-- Record set follows --

/-- R21: a host write to CTRL stores OP and IE at any time, and with START = 1 makes the START request of the OP it carries in
the same step; with START = 0 it changes nothing else; a command in flight is not affected by it; a read returns OP and IE,
with START and the reserved bits 0, and both fields are 0 at reset. -/
def Obligations.CtrlWriteStoresOpAndIe : Prop :=
  (∀ (s : State) (es : List Event) (v : Word), s.events = .host (.write 0x000 4 0xF v) :: es →
    (v.getLsbD 8 = false → step s = .next { s with
      op := v.extractLsb' 0 4, ie := v.getLsbD 16, events := es, responses := .completes :: s.responses }) ∧
    (v.getLsbD 8 = true → step s = .next (State.startRequest { s with
      op := v.extractLsb' 0 4, ie := v.getLsbD 16, events := es, responses := .completes :: s.responses }
      (v.extractLsb' 0 4))) ∧
    (∃ t, step s = .next t ∧ t.op = v.extractLsb' 0 4 ∧ t.ie = v.getLsbD 16 ∧
      t.opa = s.opa ∧ t.opb = s.opb ∧ t.res = s.res ∧
      (s.busy = true → t.lop = s.lop ∧ t.la = s.la ∧ t.lb = s.lb ∧ t.busy = true))) ∧
  (∀ s : State, s.busRead 0x000 4 = .data (BitVec.ofNat 32 (s.ie.toNat * 2 ^ 16 + s.op.toNat))) ∧
  State.reset.op = 0x0 ∧ State.reset.ie = false

/-- R55: the completion step, enabled exactly when BUSY = 1, for every command in flight; it writes RES, DONE, BUSY and, on
a range failure, ERR and the first ERRCODE, and nothing else. -/
def Obligations.CompletionWritesResultAndFlags : Prop :=
  (∀ (s : State) (op : Opcode), s.completes → s.lop = op.bits →
    (inRange op s.la.toNat s.lb.toNat = true →
      step s = .next { s with
        events := s.events.tail, res := BitVec.ofNat 384 (result op s.la.toNat s.lb.toNat), done := true, busy := false }) ∧
    (inRange op s.la.toNat s.lb.toNat = false →
      step s = .next { s with
        events := s.events.tail, res := 0, done := true, busy := false
        err := true, errcode := bif s.err then s.errcode else 0x2 })) ∧
  (∀ s : State, s.engineNext → s.busy = false → step s = .next (s.withEvents s.events.tail))

/-- R56: whatever a completion writes to RES is canonical: the whole result when in range, 0 otherwise. -/
def Obligations.ResultWrittenIsCanonical : Prop :=
  ∀ (s t : State) (op : Opcode), s.completes → s.lop = op.bits → step s = .next t →
    t.res.toNat < Config.p ∧
    (inRange op s.la.toNat s.lb.toNat = true → t.res.toNat = result op s.la.toNat s.lb.toNat) ∧
    (inRange op s.la.toNat s.lb.toNat = false → t.res = 0)

/-- R57: what two completions write to RES, and whether they fail the range check, is the same whenever LOP, LA and LB are:
no other state has a part in it. -/
def Obligations.CompletionDependsOnLatchesOnly : Prop :=
  ∀ s t s' t' : State, s.completes → t.completes → s.lop = t.lop → s.la = t.la → s.lb = t.lb →
    step s = .next s' → step t = .next t' →
    s'.res = t'.res ∧ ∃ ok : Bool, s'.err = (s.err || !ok) ∧ t'.err = (t.err || !ok)

/-! ## Whole-machine rules -/

/-- R26 at reset. -/
def Obligations.InvariantHoldsAtReset : Prop := State.reset.Inv

/-- Every step keeps R26's invariants, from every state that meets them. -/
def Obligations.EveryStepKeepsTheInvariant : Prop :=
  ∀ s t : State, s.Inv → step s = .next t → t.Inv

/-- R26: every state reachable from reset under any order of turns meets the invariants, and the machine never stops. -/
def Obligations.ReachableStatesMeetTheInvariant : Prop :=
  ∀ (es : List Event) (k : Nat), ∃ t, runSteps k (State.reset.withEvents es) = .next t ∧ t.Inv

/-- The one stop (log entry 7, the model's reading of R26 (d)): a step faults exactly when it would complete a
command whose LOP names none, and never refuses. -/
def Obligations.StepStopsOnlyOnAnIllegalLatch : Prop :=
  (∀ (s : State) (f : Fault), step s = .fault f ↔
    s.completes ∧ (s.lop.toNat = 0 ∨ 6 ≤ s.lop.toNat) ∧ f = .latchedOpcodeIllegal s.lop) ∧
  (∀ (s : State) (r : Refusal), step s ≠ .refused r)

/-- R89's weak fairness in the form the model gives it (log entry 1, the model's choice): from every state that meets the
invariants, once the listed turns are over and one more step is taken, no command is in flight; and a command in flight
with no reset among the listed turns (R80 abandons it) completes within those steps, on the operands it latched. -/
def Obligations.EveryCommandCompletes : Prop :=
  ∀ s : State, s.Inv →
    (∃ t, runSteps (s.events.length + 1) s = .next t ∧ t.busy = false ∧ t.events = []) ∧
    (∀ op : Opcode, s.busy = true → s.lop = op.bits → .reset ∉ s.events →
      ∃ j u t, j ≤ s.events.length ∧ runSteps j s = .next u ∧ u.completes ∧ step u = .next t ∧
        t.busy = false ∧ t.done = true ∧
        t.res = (bif inRange op s.la.toNat s.lb.toNat then BitVec.ofNat 384 (result op s.la.toNat s.lb.toNat) else 0) ∧
        (inRange op s.la.toNat s.lb.toNat = false → t.err = true))

/-- R24: what sets and what clears each status flag, over every step. -/
def Obligations.FlagsChangeOnlyAsTheTableSays : Prop :=
  ∀ s t : State, step s = .next t →
    (s.acceptsNext → t.busy = true ∧ t.done = false ∧ t.err = false ∧ t.errcode = 0) ∧
    (s.busy = false → t.busy = true → s.acceptsNext) ∧
    (s.completes → t.busy = false ∧ t.done = true) ∧
    (s.busy = true → t.busy = false → s.completes ∨ s.resetNext) ∧
    (s.done = false → t.done = true → s.completes) ∧
    (s.done = true → t.done = false →
      s.acceptsNext ∨ s.resetNext ∨ ∃ v, s.writesNext 0x004 v ∧ v.getLsbD 1 = true) ∧
    (s.startsNext → ¬ s.acceptsNext → t.err = true) ∧
    (s.err = false → t.err = true →
      (s.startsNext ∧ ¬ s.acceptsNext) ∨
      (s.completes ∧ ∃ op : Opcode, s.lop = op.bits ∧ inRange op s.la.toNat s.lb.toNat = false)) ∧
    (s.err = true → t.err = false →
      s.acceptsNext ∨ s.resetNext ∨ ∃ v, s.writesNext 0x004 v ∧ v.getLsbD 2 = true) ∧
    (t.errcode ≠ s.errcode → (s.err = false ∧ t.err = true) ∨ (t.err = false ∧ t.errcode = 0))

/-- R15's "written by" column and R16, over every step: RES is written only by completion, OPA and OPB only by host writes to
their words, the latches only by an accepted START, CTRL only by host writes to it, each also by reset. -/
def Obligations.RegistersAreWrittenOnlyByTheirAgents : Prop :=
  ∀ s t : State, step s = .next t → ¬ s.resetNext →
    (t.res ≠ s.res → s.completes) ∧
    (t.opa ≠ s.opa → ∃ i v, i < 12 ∧ s.writesNext (0x100 + 4 * i) v ∧ t.opa = setWord s.opa i v) ∧
    (t.opb ≠ s.opb → ∃ i v, i < 12 ∧ s.writesNext (0x140 + 4 * i) v ∧ t.opb = setWord s.opb i v) ∧
    ((t.lop ≠ s.lop ∨ t.la ≠ s.la ∨ t.lb ≠ s.lb) → s.acceptsNext ∧ t.la = s.opa ∧ t.lb = s.opb) ∧
    ((t.op ≠ s.op ∨ t.ie ≠ s.ie) →
      ∃ v, s.writesNext 0x000 v ∧ t.op = v.extractLsb' 0 4 ∧ t.ie = v.getLsbD 16)

/-- R69 (b): while ERR stays 1, ERRCODE keeps the first error. -/
def Obligations.FirstErrorIsKept : Prop :=
  ∀ (k : Nat) (s t : State), s.err = true → runSteps k s = .next t →
    (∀ j u, j ≤ k → runSteps j s = .next u → u.err = true) → t.errcode = s.errcode

/-- The frame of every command word, in every state: it moves no operand or result register, no turn and no response, and
every byte of the window outside CTRL and STATUS reads as before. -/
def Obligations.CommandsLeaveTheOtherRegistersAlone : Prop :=
  ∀ (i : Instr) (s : State), ∃ t, exec i s = .next t ∧
    t.opa = s.opa ∧ t.opb = s.opb ∧ t.res = s.res ∧ t.events = s.events ∧ t.responses = s.responses ∧
    (s.busy = true → t.busy = true ∧ t.done = s.done ∧ t.lop = s.lop ∧ t.la = s.la ∧ t.lb = s.lb) ∧
    (∀ a, 8 ≤ a → t.windowByte a = s.windowByte a)

/-! ## The register window -/

/-- R35: every host read, of every size at every offset: the word, or a bus error; it changes no state, and two reads with
no step between them return the same. -/
def Obligations.BusReadReturnsTheRegisterWord : Prop :=
  (∀ (s : State) (es : List Event) (off sz : Nat), s.events = .host (.read off sz) :: es →
    ∃ r, step s = .next { s with events := es, responses := r :: s.responses } ∧
      ((sz ≠ 4 ∨ off % 4 ≠ 0) → r = .busError off) ∧
      (sz = 4 → off = 0x000 → r = .data (BitVec.ofNat 32 (s.ie.toNat * 2 ^ 16 + s.op.toNat))) ∧
      (sz = 4 → off = 0x004 → r = .data (BitVec.ofNat 32
        (s.errcode.toNat * 2 ^ 8 + s.err.toNat * 2 ^ 2 + s.done.toNat * 2 + s.busy.toNat))) ∧
      (∀ i, i < 12 → sz = 4 → off = 0x100 + 4 * i → r = .data (s.opa.extractLsb' (32 * i) 32)) ∧
      (∀ i, i < 12 → sz = 4 → off = 0x140 + 4 * i → r = .data (s.opb.extractLsb' (32 * i) 32)) ∧
      (∀ i, i < 12 → sz = 4 → off = 0x180 + 4 * i → r = .data (s.res.extractLsb' (32 * i) 32)) ∧
      ((8 ≤ off ∧ off < 0x100) ∨ (0x130 ≤ off ∧ off < 0x140) ∨ (0x170 ≤ off ∧ off < 0x180) ∨ 0x1B0 ≤ off →
        r = .busError off)) ∧
  (∀ (s : State) (es : List Event) (a : Nat) (sz : Nat),
    s.events = .host (.read a sz) :: .host (.read a sz) :: es →
    ∃ r, runSteps 2 s = .next { s with events := es, responses := r :: r :: s.responses })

-- Record set concluded --

**Aim of the exercise:** In the entries above, find the line holding "R26 at reset. -/" and the line holding "would complete a"; print both of them and every line between, exactly, and nothing else.

**Task result:**
/-- R26 at reset. -/
def Obligations.InvariantHoldsAtReset : Prop := State.reset.Inv

/-- Every step keeps R26's invariants, from every state that meets them. -/
def Obligations.EveryStepKeepsTheInvariant : Prop :=
  ∀ s t : State, s.Inv → step s = .next t → t.Inv

/-- R26: every state reachable from reset under any order of turns meets the invariants, and the machine never stops. -/
def Obligations.ReachableStatesMeetTheInvariant : Prop :=
  ∀ (es : List Event) (k : Nat), ∃ t, runSteps k (State.reset.withEvents es) = .next t ∧ t.Inv

/-- The one stop (log entry 7, the model's reading of R26 (d)): a step faults exactly when it would complete a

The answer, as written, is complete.